FDA approves new drug for advanced lung cancer, first agent specific for patients with MET gene abnormalities
UCLA researcher, one of the lead investigators, presented data from clinical trial leading to drug approval at the American Association for Cancer Research Annual Meeting
The U.S. Food & Drug Administration has approved a new drug to treat patients with a type of advanced lung cancer that tends to have a poor prognosis. The drug, capmatinib, is the first FDA-approved therapy to target abnormalities in the MET gene, which accounts for up to 4% of non-small-cell lung carcinoma cases. This is the most common form of lung cancer. The drug can be used as a first-line therapy or in previously treated patients with locally advanced or metastatic MET exon 14 skipping mutated non-small-cell lung carcinoma. This is a group that has not typically done well with standard therapies such as chemotherapy or immunotherapy.
MET has been studied as a potential contributor to cancer for decades. However, MET exon 14 skipping mutations are a newer discovery. This is because researchers typically look for mutations in the portion of genes that directly generate a protein, but this is not the location of the mutations of relevance for capmatinib. The mutations that are effectively treated by capmatinib result in a portion of the MET protein important for its destruction being “left out.”

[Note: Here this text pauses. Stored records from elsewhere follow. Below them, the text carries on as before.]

-- ==== Sys2Proof/Laws/State.lean ====
section
/-! SUPPORT. One lemma per field per update of State: no later proof unfolds an update. -/

namespace Sys2Proof.Machine

/-! ### reply -/

@[simp] theorem State.reply_tables (s : State) (r : Result) :
    (s.reply r).tables = s.tables := rfl
@[simp] theorem State.reply_params (s : State) (r : Result) :
    (s.reply r).params = s.params := rfl
@[simp] theorem State.reply_handle (s : State) (r : Result) :
    (s.reply r).handle = s.handle := rfl
@[simp] theorem State.reply_regs (s : State) (r : Result) :
    (s.reply r).regs = s.regs := rfl
@[simp] theorem State.reply_events (s : State) (r : Result) :
    (s.reply r).events = s.events := rfl
@[simp] theorem State.reply_result (s : State) (r : Result) :
    (s.reply r).result = some r := rfl
@[simp] theorem State.reply_parked (s : State) (r : Result) :
    (s.reply r).parked = s.parked := rfl
@[simp] theorem State.reply_inputs (s : State) (r : Result) :
    (s.reply r).inputs = s.inputs := rfl
@[simp] theorem State.reply_answers (s : State) (r : Result) :
    (s.reply r).answers = s.answers := rfl
@[simp] theorem State.reply_gpio (s : State) (r : Result) :
    (s.reply r).gpio = s.gpio := rfl
@[simp] theorem State.reply_gpioDir (s : State) (r : Result) :
    (s.reply r).gpioDir = s.gpioDir := rfl

/-! ### log -/

@[simp] theorem State.log_tables (s : State) (e : Event) :
    (s.log e).tables = s.tables := rfl
@[simp] theorem State.log_params (s : State) (e : Event) :
    (s.log e).params = s.params := rfl
@[simp] theorem State.log_handle (s : State) (e : Event) :
    (s.log e).handle = s.handle := rfl
@[simp] theorem State.log_regs (s : State) (e : Event) :
    (s.log e).regs = s.regs := rfl
@[simp] theorem State.log_events (s : State) (e : Event) :
    (s.log e).events = s.events ++ [e] := rfl
@[simp] theorem State.log_result (s : State) (e : Event) :
    (s.log e).result = s.result := rfl
@[simp] theorem State.log_parked (s : State) (e : Event) :
    (s.log e).parked = s.parked := rfl
@[simp] theorem State.log_inputs (s : State) (e : Event) :
    (s.log e).inputs = s.inputs := rfl
@[simp] theorem State.log_answers (s : State) (e : Event) :
    (s.log e).answers = s.answers := rfl
@[simp] theorem State.log_gpio (s : State) (e : Event) :
    (s.log e).gpio = s.gpio := rfl
@[simp] theorem State.log_gpioDir (s : State) (e : Event) :
    (s.log e).gpioDir = s.gpioDir := rfl

/-! ### spiTaken -/

@[simp] theorem State.spiTaken_tables (s : State) :
    s.spiTaken.tables = s.tables := rfl
@[simp] theorem State.spiTaken_params (s : State) :
    s.spiTaken.params = s.params := rfl
@[simp] theorem State.spiTaken_handle (s : State) :
    s.spiTaken.handle = s.handle := rfl
@[simp] theorem State.spiTaken_regs (s : State) :
    s.spiTaken.regs = s.regs := rfl
@[simp] theorem State.spiTaken_events (s : State) :
    s.spiTaken.events = s.events := rfl
@[simp] theorem State.spiTaken_result (s : State) :
    s.spiTaken.result = s.result := rfl
@[simp] theorem State.spiTaken_parked (s : State) :
    s.spiTaken.parked = s.parked := rfl
@[simp] theorem State.spiTaken_inputs (s : State) :
    s.spiTaken.inputs = s.inputs := rfl
@[simp] theorem State.spiTaken_answers (s : State) :
    s.spiTaken.answers = { s.answers with spi := Draws.taken s.answers.spi } := rfl
@[simp] theorem State.spiTaken_gpio (s : State) :
    s.spiTaken.gpio = s.gpio := rfl
@[simp] theorem State.spiTaken_gpioDir (s : State) :
    s.spiTaken.gpioDir = s.gpioDir := rfl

“Patients with MET exon 14 skipping mutations now have access to a drug targeting the specific abnormality that drives their tumor, and one that would be expected to improve their clinical outcomes as compared to standard therapy,” said one of the lead investigators, Edward Garon, MD, director of the Signal Transduction and Therapeutics Program at the UCLA Jonsson Comprehensive Cancer Center. “Although 4% of a disease may seem like a small population, as there are approximately 200,000 cases of lung cancer annually in the United States, this is a substantial number of patients. We have now shown that an agent targeting MET leads to better results than would be expected with standard treatments.”
Dr. Garon presented the data from the clinical trial that led to the FDA approval at the American Association for Cancer Research Annual Meeting on April 27. The meeting utilized a virtual format this year to facilitate presentation of important scientific data in an appropriate setting in light of the COVID-19 pandemic.
The team found that patients demonstrated substantial tumor shrinkage in over 2/3 of the first-line therapy patients and over 40% of the patients who were previously treated with other therapies.
“After many years of research related to the MET gene in the lung cancer community, it is gratifying to see that this research can now lead to better outcomes among patients with cancer,” said Garon, who is an associate professor of medicine at the David Geffen School of Medicine at UCLA.
Developed by Novartis, capmatinib was also found to substantially shrink tumors that spread to the brain in seven of the 13 evaluable patients who had brain metastases. Four of those patients saw their brain lesions completely disappear. This result is of particular interest, as brain metastases frequently pose a difficult issue for lung cancer patients.